▸ What to produce
The answer is to be an exact copy of the lines below running from the line with "record := bytesOf" down to the line with "def inLaunch (s", both ends included, and nothing more.
[[ Records for this exercise, beginning ]]
-- ==== Sys2Proof/Certificates/Slice0/Obligations.lean ====
section
/-! DEFINITION. The statements for the provers, from the numbered rules of the manual. A statement in several parts joins them
with ∧, each part with its own operands and conditions. -/

open Sys2Proof Sys2Proof.Machine

/-! ## Integer and control -/

/-- R240, R244 to R246: the result of every integer instruction with two register sources. R240 to R245: shifts, immediates, counts and
insertion. A shift by an immediate reads no second source. -/
def Obligations.IntegerResults : Prop :=
  (∀ (s : State) (d a b : GReg) (k : BitVec 2), Room s 1 → FullG s a → FullG s b → FreeG s d →
     let x := s.g a
     let y := s.g b
     let lo := bits y 0 6
     let wd := Nat.min (bits y 8 6 + 1) (64 - lo)
     let out (v : Word) := wrote s d v 1
     exec (.add d a b) s = out (x + y) ∧ exec (.sub d a b) s = out (x - y) ∧
     exec (.and d a b) s = out (x &&& y) ∧ exec (.or d a b) s = out (x ||| y) ∧
     exec (.xor d a b) s = out (x ^^^ y) ∧ exec (.andn d a b) s = out (x &&& ~~~y) ∧
     exec (.slt d a b) s = out (if x.toInt < y.toInt then 1 else 0) ∧
     exec (.sltu d a b) s = out (if x.toNat < y.toNat then 1 else 0) ∧
     exec (.min d a b) s = out (if x.toInt < y.toInt then x else y) ∧
     exec (.max d a b) s = out (if x.toInt < y.toInt then y else x) ∧
     exec (.minu d a b) s = out (if x.toNat < y.toNat then x else y) ∧
     exec (.maxu d a b) s = out (if x.toNat < y.toNat then y else x) ∧
     exec (.lea d a b k) s = out (x + (y <<< k.toNat)) ∧
     exec (.leaF d a b) s = out (x + y * BitVec.ofNat 64 (vfBytes (precP s.fib.prec))) ∧
     exec (.bfExtu d a b) s = out (BitVec.ofNat 64 (bits x lo wd)) ∧
     exec (.bfExts d a b) s = out (BitVec.ofInt 64 (toSigned wd (bits x lo wd))) ∧
     exec (.mul d a b) s = out (x * y) ∧
     exec (.mulh d a b) s = out (BitVec.ofInt 64 (x.toInt * y.toInt / 2 ^ 64)) ∧
     exec (.mulhu d a b) s = out (BitVec.ofNat 64 (x.toNat * y.toNat / 2 ^ 64)) ∧
     exec (.div d a b) s = out (if y = 0 then BitVec.allOnes 64 else BitVec.ofInt 64 (x.toInt.tdiv y.toInt)) ∧
     exec (.divu d a b) s = out (if y = 0 then BitVec.allOnes 64 else BitVec.ofNat 64 (x.toNat / y.toNat)) ∧
     exec (.rem d a b) s = out (if y = 0 then x else BitVec.ofInt 64 (x.toInt.tmod y.toInt)) ∧
     exec (.remu d a b) s = out (if y = 0 then x else BitVec.ofNat 64 (x.toNat % y.toNat))) ∧
  (∀ (s : State) (d a b : GReg) (i : BitVec 19) (x8 : BitVec 8), Room s 1 → FullG s a → FreeG s d →
     let x := s.g a
     let im : Word := i.signExtend 64
     let out (v : Word) := wrote s d v 1
     let amount := if bit x8 6 then bits x8 0 6 else bits (s.g b) 0 6
     ((bit x8 6 = true ∨ FullG s b) →
       exec (.sll d a b x8) s = out (x <<< amount) ∧ exec (.srl d a b x8) s = out (x >>> amount) ∧
       exec (.sra d a b x8) s = out (x.sshiftRight amount)) ∧
     exec (.mov d a) s = out x ∧
     exec (.addi d a i) s = out (x + im) ∧ exec (.andi d a i) s = out (x &&& im) ∧
     exec (.ori d a i) s = out (x ||| im) ∧ exec (.xori d a i) s = out (x ^^^ im) ∧
     exec (.ldi d i) s = out im ∧
     (FullG s d → exec (.ldiCat d i) s = out ((s.g d <<< 19) ||| i.setWidth 64)) ∧
     (FullG s b → FullG s d →
       let lo := bits (s.g b) 0 6
       let wd := Nat.min (bits (s.g b) 8 6 + 1) (64 - lo)
       let mask : Word := BitVec.ofNat 64 ((2 ^ wd - 1) <<< lo)
       exec (.bfIns d a b) s = out ((s.g d &&& ~~~mask) ||| ((x <<< lo) &&& mask))) ∧
     (∃ v, exec (.popc d a) s = out v ∧ v.toNat = ((List.range 64).filter fun j => x.getLsbD j).length) ∧
     (∃ v, exec (.clz d a) s = out v ∧ v.toNat ≤ 64 ∧ x.toNat < 2 ^ (64 - v.toNat) ∧ (v.toNat < 64 → 2 ^ (63 - v.toNat) ≤ x.toNat)) ∧
     (∃ v, exec (.ctz d a) s = out v ∧ v.toNat ≤ 64 ∧ x.toNat % 2 ^ v.toNat = 0 ∧ (v.toNat < 64 → x.getLsbD v.toNat = true)))

/-- R248, R159, R251: a conditional branch goes to PC + 4·offset when its condition holds, else to the next instruction; a taken branch
to an address at or above 2^57 raises the translation fault and does not execute, and so does one not taken whose next instruction
would stand at 2^57. R249 to R251: jumps write the link and go to their target with bits 1:0 clear; a target at or above 2^57 raises
the translation fault for that target and leaves the link unwritten. The target of `jalr` is read before its link is written. -/
def Obligations.BranchesAndJumps : Prop :=
  (∀ (s : State) (a b : GReg) (o : BitVec 15), FullG s a →
     let x := s.g a
     let y := s.g b
     let target := s.fib.pc + (o.signExtend 64 <<< 2)
     let goes (i : Instr) (c : Bool) : Prop :=
       (c = true → target.toNat < 2 ^ 57 → exec i s = .next (retireTo s (target &&& 0xFFFFFFFFFFFFFFFC#64))) ∧
       (c = true → 2 ^ 57 ≤ target.toNat → exec i s = .next (raise s 0x04 0 (target &&& 0xFFFFFFFFFFFFFFFC#64) false)) ∧
       (c = false → Room s 1 → exec i s = .next (retire s 1)) ∧
       (c = false → endsSpace s 1 = true → exec i s = .next (raise s 0x04 0 (BitVec.ofNat 64 (2 ^ 57)) false))
     (FullG s b → goes (.bEq a b o) (decide (x = y)) ∧ goes (.bNe a b o) (decide (x ≠ y)) ∧
       goes (.bLt a b o) (decide (x.toInt < y.toInt)) ∧ goes (.bGe a b o) (decide (y.toInt ≤ x.toInt)) ∧
       goes (.bLtu a b o) (decide (x.toNat < y.toNat)) ∧ goes (.bGeu a b o) (decide (y.toNat ≤ x.toNat))) ∧
     goes (.bZ a o) (decide (x = 0)) ∧ goes (.bNz a o) (decide (x ≠ 0))) ∧
  (∀ (s : State) (d a : GReg) (o : BitVec 22), FullG s a → FreeG s d →
     let there (t : State) (w : Word) := Host.Outcome.next (retireTo t (w &&& 0xFFFFFFFFFFFFFFFC#64))
     let far (w : Word) := Host.Outcome.next (raise s 0x04 0 (w &&& 0xFFFFFFFFFFFFFFFC#64) false)
     let link := setG s d (s.fib.pc + 4)
     let rel := s.fib.pc + (o.signExtend 64 <<< 2)
     encode (.jal d o) = some (FmtJ.pack { major := 0x11, l := d, o := o }, none) ∧
     (rel.toNat < 2 ^ 57 → exec (.jal d o) s = there link rel) ∧ (2 ^ 57 ≤ rel.toNat → exec (.jal d o) s = far rel) ∧
     ((s.g a).toNat < 2 ^ 57 → exec (.jr a) s = there s (s.g a) ∧ exec (.ret a) s = there s (s.g a) ∧
       exec (.jalr d a) s = there link (s.g a)) ∧
     (2 ^ 57 ≤ (s.g a).toNat → exec (.jr a) s = far (s.g a) ∧ exec (.ret a) s = far (s.g a) ∧ exec (.jalr d a) s = far (s.g a)))
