-- ==== Sys2Proof/Tests/Slice0.lean ====
section
/-! SUPPORT. Tests: words of the manual and of its opcode table decode to their instructions, ill-formed terms are refused, steps
give the results that the manual states, and the hypotheses of the statements are met by concrete states. -/

set_option Elab.async false

namespace Sys2Proof.Tests
open Sys2Proof Sys2Proof.Machine

/-! ## States to test on -/

/-- Core 0 of chiplet 0 about to run at virtual address 0x1000 at user level, with 16 vector registers and a window of 256 bytes.
Addresses below 2^30 lie in DRAM; those from 2^30 on in the scratchpads; those from 2^31 on in DRAM on a page with full/empty bits.
Its skein has every spool handle, barrier and table slot of the core. -/
def base : State :=
  let s := State.reset.withFetchWord 32 0x12530400
  { s with
    fib := { s.fib with nv := 16, winSize := 4 }
    skein := { s.skein with skmap := 0x2100200 }
    dev := { s.dev with mem := memPut (memPut s.dev.mem 0x4108 (bytesOf 8 (2 ^ 48 + 0x1F))) 0x4110 (bytesOf 8 (2 ^ 31 + 0x3F)) } }

/-- A value in a general register. -/
def withG (s : State) (r : Nat) (v : Word) : State := s.setFib fun f => { f with bank := { f.bank with val := f.bank.val.set! r v } }

/-- Values in g2 and g3. -/
def g23 (s : State) (a b : Word) : State := withG (withG s 2 a) 3 b

/-- A fill state in a general register. -/
def withFill (s : State) (r : Nat) (v : Fill) : State := s.setFib fun f => { f with bank := { f.bank with fill := f.bank.fill.set! r v } }

/-- A state at supervisor level. -/
def super (s : State) : State := s.setFib fun f => { f with sup := true }

/-- A launch of four skeins of four fibres at ENTRY 0x2000 with ARGS 0x3000, windows of 256 bytes, 16 vector registers, P = 24,
4 spool handles, 4 barriers and 1 table slot; `fl` is COOP + 2·EVIC + 4·RSTR. -/
def launch (fl : Nat) : Launch where
  lid := 0
  q := 0
  recno := 0
  asid := 0
  sup := false
  prio := 0
  record := bytesOf 64 (0x2000 + 0x3000 * 2 ^ 64 + (4 + 3 * 2 ^ 20 + fl * 2 ^ 28) * 2 ^ 384 +
    (4 + 3 * 2 ^ 3 + 24 * 2 ^ 5 + 4 * 2 ^ 18 + 4 * 2 ^ 23 + 1 * 2 ^ 29) * 2 ^ 416)
  state := .running
  order := 0
  next := 1
  evicted := []
  exited := []
  moved := []
  phases := []
  suspended := []
  asides := []
  since := 0
  lastLeft := 0
  done := none
  late := []
  ready := true
  stall := false
  held := false
  signalled := false

/-- The launch of the fibre. -/
def inLaunch (s : State) (fl : Nat) : State := s.setDev fun d => { d with launches := [launch fl] }

/-- The next state of an outcome; reset for another outcome. -/
def nextOf : Host.Outcome State Fault Refusal → State
  | .next s => s
  | _ => State.reset

/-- The value of a computation that gives one. -/
def valOf {ε α : Type} (d : α) : Except ε α → α
  | .ok a => a
  | .error _ => d

/-- The computation gives a value. -/
def gives {ε α : Type} : Except ε α → Bool
  | .ok _ => true
  | .error _ => false

/-- `gives` is what it says: the computation gives the value that `valOf` takes from it. -/
theorem gives_valOf {ε α : Type} (d : α) {x : Except ε α} (h : gives x = true) : x = .ok (valOf d x) := by
  cases x with
  | ok a => rfl
  | error e => cases h

/-- A fibre whose skein, core and chiplet are in focus is in focus. -/
theorem focus_of (s : State) (h : (s.fib.live && s.skein.is s.fib.id.lid s.fib.id.skn && s.core.num == s.fib.at_ &&
    s.chip.num == chipNum s.fib.at_) = true) : s.focus s.fib.id = s := by
  simp only [Bool.and_eq_true, beq_iff_eq] at h
  simp [State.focus, State.focusSkein, State.focusCore, h]

/-- The words decode to the instructions beside them. -/
noncomputable def decodesTo (nbits : Nat) (l : List (Nat × Instr)) : Bool := l.all fun e => decodeTableWord nbits e.1 == some e.2

/-- The words are refused with the subcauses beside them. -/
noncomputable def refusesWith (l : List ((BitVec 32 × BitVec 32) × Nat)) : Bool :=
  l.all fun e => match decode e.1.1 e.1.2 with
    | .error sub => sub == e.2
    | .ok _ => false

/-! ## Words -/

/-- Words of the integer rows, from the bit patterns of the opcode table with distinct operands. -/
theorem test_decode_integer_1 : decodesTo 32 [
    (0x02EE0000, .add 3 5 6), (0x02EE0100, .sub 3 5 6), (0x02EE0200, .and 3 5 6), (0x02EE0300, .or 3 5 6), (0x02EE0400,
    .xor 3 5 6), (0x02EE0500, .andn 3 5 6), (0x02E8064B, .sll 3 5 0 75), (0x02E8074B, .srl 3 5 0 75), (0x02E8084B, .sra 3
    5 0 75), (0x02EE0900, .slt 3 5 6), (0x02EE0A00, .sltu 3 5 6), (0x02EE0B00, .min 3 5 6), (0x02EE0C00, .max 3 5 6),
    (0x02EE0D00, .minu 3 5 6), (0x02EE0E00, .maxu 3 5 6), (0x02E80F00, .mov 3 5), (0x04EC0007, .addi 3 5 262151),
    (0x06EC0007, .andi 3 5 262151), (0x08EC0007, .ori 3 5 262151), (0x0AEC0007, .xori 3 5 262151), (0x0CC40006, .ldi 3
    262150), (0x0EC40006, .ldiCat 3 262150), (0x10EE0000, .lea 3 5 6 0), (0x10EE0100, .leaF 3 5 6)] = true := by decide +kernel

/-- Words of the integer rows, from the bit patterns of the opcode table with distinct operands. -/
theorem test_decode_integer_2 : decodesTo 32 [
    (0x10EE0200, .bfExtu 3 5 6), (0x10EE0300, .bfExts 3 5 6), (0x10EE0400, .bfIns 3 5 6), (0x10E80500, .popc 3 5),
    (0x10E80600, .clz 3 5), (0x10E80700, .ctz 3 5), (0x12EE0000, .mul 3 5 6), (0x12EE0100, .mulh 3 5 6), (0x12EE0200,
    .mulhu 3 5 6), (0x12EE0300, .div 3 5 6), (0x12EE0400, .divu 3 5 6), (0x12EE0500, .rem 3 5 6), (0x12EE0600, .remu 3 5
    6)] = true := by decide +kernel

/-- Words of the control rows, from the bit patterns of the opcode table with distinct operands. -/
theorem test_decode_control : decodesTo 32 [
    (0x200EC007, .bEq 3 5 16391), (0x202EC007, .bNe 3 5 16391), (0x204EC007, .bLt 3 5 16391), (0x206EC007, .bGe 3 5
    16391), (0x208EC007, .bLtu 3 5 16391), (0x20AEC007, .bGeu 3 5 16391), (0x20CC4006, .bZ 3 16390), (0x20EC4006, .bNz 3
    16390), (0x22E00006, .jal 3 2097158), (0x24180000, .jr 3), (0x24E80100, .jalr 3 5), (0x24180200, .ret 3), (0x26A0F8A8,
    .rpt 5 7 6 1 2 4)] = true := by decide +kernel

/-- Words of the fibre rows, from the bit patterns of the opcode table with distinct operands. -/
theorem test_decode_fibre : decodesTo 32 [
    (0x30EE0000, .spawn 3 5 6), (0x30000100, .exit), (0x30000200, .yield), (0x30180300, .sleep 3), (0x32000000, .evret),
    (0x32000105, .evEn 5), (0x32000205, .evDis 5), (0x32000300, .evWait), (0x34000000, .rgnBegin), (0x34000100, .rgnEnd),
    (0x36C00000, .topoGrid 3), (0x36C00100, .topoSelf 3), (0x36E80200, .topoCore 3 5), (0x36E80300, .topoDom 3 5),
    (0x36E80400, .topoState 3 5), (0x36C00500, .topoLaunch 3), (0x38EE0000, .launch 3 5 6), (0x38E80100, .lchStat 3 5),
    (0x38000200, .ckpt), (0x381D0300, .lqSet 3 5), (0x38180400, .lchAbort 3), (0x38180500, .lchResume 3)] = true := by decide +kernel

/-- Words of the loads and stores rows, from the bit patterns of the opcode table with distinct operands. -/
theorem test_decode_loads_and_stores_1 : decodesTo 32 [
    (0x40F1290B, .ld 1 1 6 1 2 1 267), (0x40F12B0B, .ldAcq 1 1 6 1 2 1 267), (0x40F12D0B, .ldFe 1 1 6 1 2 1 267),
    (0x40F12F0B, .ldNt 1 1 6 1 2 1 267), (0x42AE290A, .st 1 5 6 2 1 266), (0x42AE2B0A, .stRel 1 5 6 2 1 266), (0x42AE2D0A,
    .stFe 1 5 6 2 1 266), (0x42AE2F0A, .stNt 1 5 6 2 1 266), (0x442D2B0A, .ldF 5 5 2 1 1 266), (0x462D2B0A, .stF 5 5 2 1 1
    266), (0x482DF800, .ldFAdv 5 5 1 0), (0x4ABE2F0B, .vld 1 7 6 2 1 3 267), (0x4B3E9F0B, .vldGather 2 7 6 1 1 3 267),
    (0x4CBE2F0B, .vst 1 7 6 2 1 3 267), (0x4D3E9F0B, .vstScatter 2 7 6 1 1 3 267), (0x4E2D2B0A, .vldF 5 5 2 1 1 266),
    (0x4E2DEB0A, .vldFGather 5 5 6 1 1 266), (0x502D2B0A, .vstF 5 5 2 1 1 266), (0x502DEB0A, .vstFScatter 5 5 6 1 1 266),
    (0x52E80000, .ldFeTake 3 5), (0x52180100, .feClr 3), (0x52180200, .feSet 3), (0x52E80300, .feTest 3 5), (0x52C01000,
    .gEmpty 3)] = true := by decide +kernel

/-- Words of the loads and stores rows, from the bit patterns of the opcode table with distinct operands. -/
theorem test_decode_loads_and_stores_2 : decodesTo 32 [
    (0x54037107, .pfL2 3 7 263), (0x540B7107, .pfMsc 3 7 263), (0x54137107, .pfL1 3 7 263)] = true := by decide +kernel

/-- Words of the atomic rows, from the bit patterns of the opcode table with distinct operands. -/
theorem test_decode_atomic : decodesTo 32 [
    (0x60EE0100, .amoAdd 3 5 6 1), (0x60EE0300, .amoAnd 3 5 6 1), (0x60EE0500, .amoOr 3 5 6 1), (0x60EE0700, .amoXor 3 5 6
    1), (0x60EE0900, .amoMin 3 5 6 1), (0x60EE0B00, .amoMax 3 5 6 1), (0x60EE0D00, .amoMinu 3 5 6 1), (0x60EE0F00,
    .amoMaxu 3 5 6 1), (0x60EE1100, .amoSwap 3 5 6 1), (0x60EE1300, .amoInc 3 5 6 1), (0x60EE1500, .amoDec 3 5 6 1),
    (0x62EE0102, .cas 3 5 6 1 2), (0x641D0100, .updAdd 3 5 1), (0x641D0300, .updAnd 3 5 1), (0x641D0500, .updOr 3 5 1),
    (0x641D0700, .updXor 3 5 1), (0x641D0900, .updMin 3 5 1), (0x641D0B00, .updMax 3 5 1), (0x641D0D00, .updMinu 3 5 1),
    (0x641D0F00, .updMaxu 3 5 1), (0x66180000, .migrate 3), (0x66000100, .migrateRet)] = true := by decide +kernel

/-- Words of the barrier rows, from the bit patterns of the opcode table with distinct operands. -/
theorem test_decode_barrier : decodesTo 32 [
    (0x70E80009, .barArr 3 5 9), (0x70E80109, .barArrRlx 3 5 9), (0x70180207, .barWait 3 7), (0x70180307, .barSync 3 7),
    (0x701D0409, .barRmt 3 5 1 1), (0x72180007, .semPost 3 7), (0x72180107, .semWait 3 7), (0x72E80209, .semTry 3 5 9),
    (0x72C00307, .semRd 3 7), (0x74000003, .fence 3), (0x74000103, .fenceAcq 3), (0x74000203, .fenceRel 3), (0x76000005,
    .twait 5), (0x78E80004, .dbarArr 3 5 4), (0x78180104, .dbarWait 3 4), (0x78180204, .dbarSync 3 4), (0x78C00404,
    .dphase 3 4), (0x78C00504, .dphaseT 3 4)] = true := by decide +kernel

/-- Words of the float rows, from the bit patterns of the opcode table with distinct operands. -/
theorem test_decode_float_1 : decodesTo 32 [
    (0x8028E480, .fadd 5 7 9), (0x8028E481, .fsub 5 7 9), (0x8028E482, .fmul 5 7 9), (0x8028E483, .fdiv 5 7 9),
    (0x8028E004, .fsqrt 5 7), (0x8028E485, .fmin 5 7 9), (0x8028E486, .fmax 5 7 9), (0x8028E007, .frint 5 7), (0x8028E008,
    .frintX 5 7), (0x8228E496, .fma 5 7 9 11), (0x8228E497, .fnma 5 7 9 11), (0x8428E496, .fms 5 7 9 11), (0x8428E497,
    .fnms 5 7 9 11), (0x8618E480, .feq 3 7 9), (0x8618E481, .flt 3 7 9), (0x8618E482, .fle 3 7 9), (0x8618E483, .fltQ 3 7
    9), (0x8618E484, .fleQ 3 7 9), (0x8618E485, .fcmp 3 7 9), (0x8618E008, .fclass 3 7), (0x88180000, .precSet 3),
    (0x88000105, .precP 5), (0x88000203, .precRm 3), (0x88C00300, .precGet 3)] = true := by decide +kernel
[[ Records for this exercise, end ]]
▸ Solved exercise
  record := bytesOf 64 (0x2000 + 0x3000 * 2 ^ 64 + (4 + 3 * 2 ^ 20 + fl * 2 ^ 28) * 2 ^ 384 +
    (4 + 3 * 2 ^ 3 + 24 * 2 ^ 5 + 4 * 2 ^ 18 + 4 * 2 ^ 23 + 1 * 2 ^ 29) * 2 ^ 416)
  state := .running
  order := 0
  next := 1
  evicted := []
  exited := []
  moved := []
  phases := []
  suspended := []
  asides := []
  since := 0
  lastLeft := 0
  done := none
  late := []
  ready := true
  stall := false
  held := false
  signalled := false

/-- The launch of the fibre. -/
def inLaunch (s : State) (fl : Nat) : State := s.setDev fun d => { d with launches := [launch fl] }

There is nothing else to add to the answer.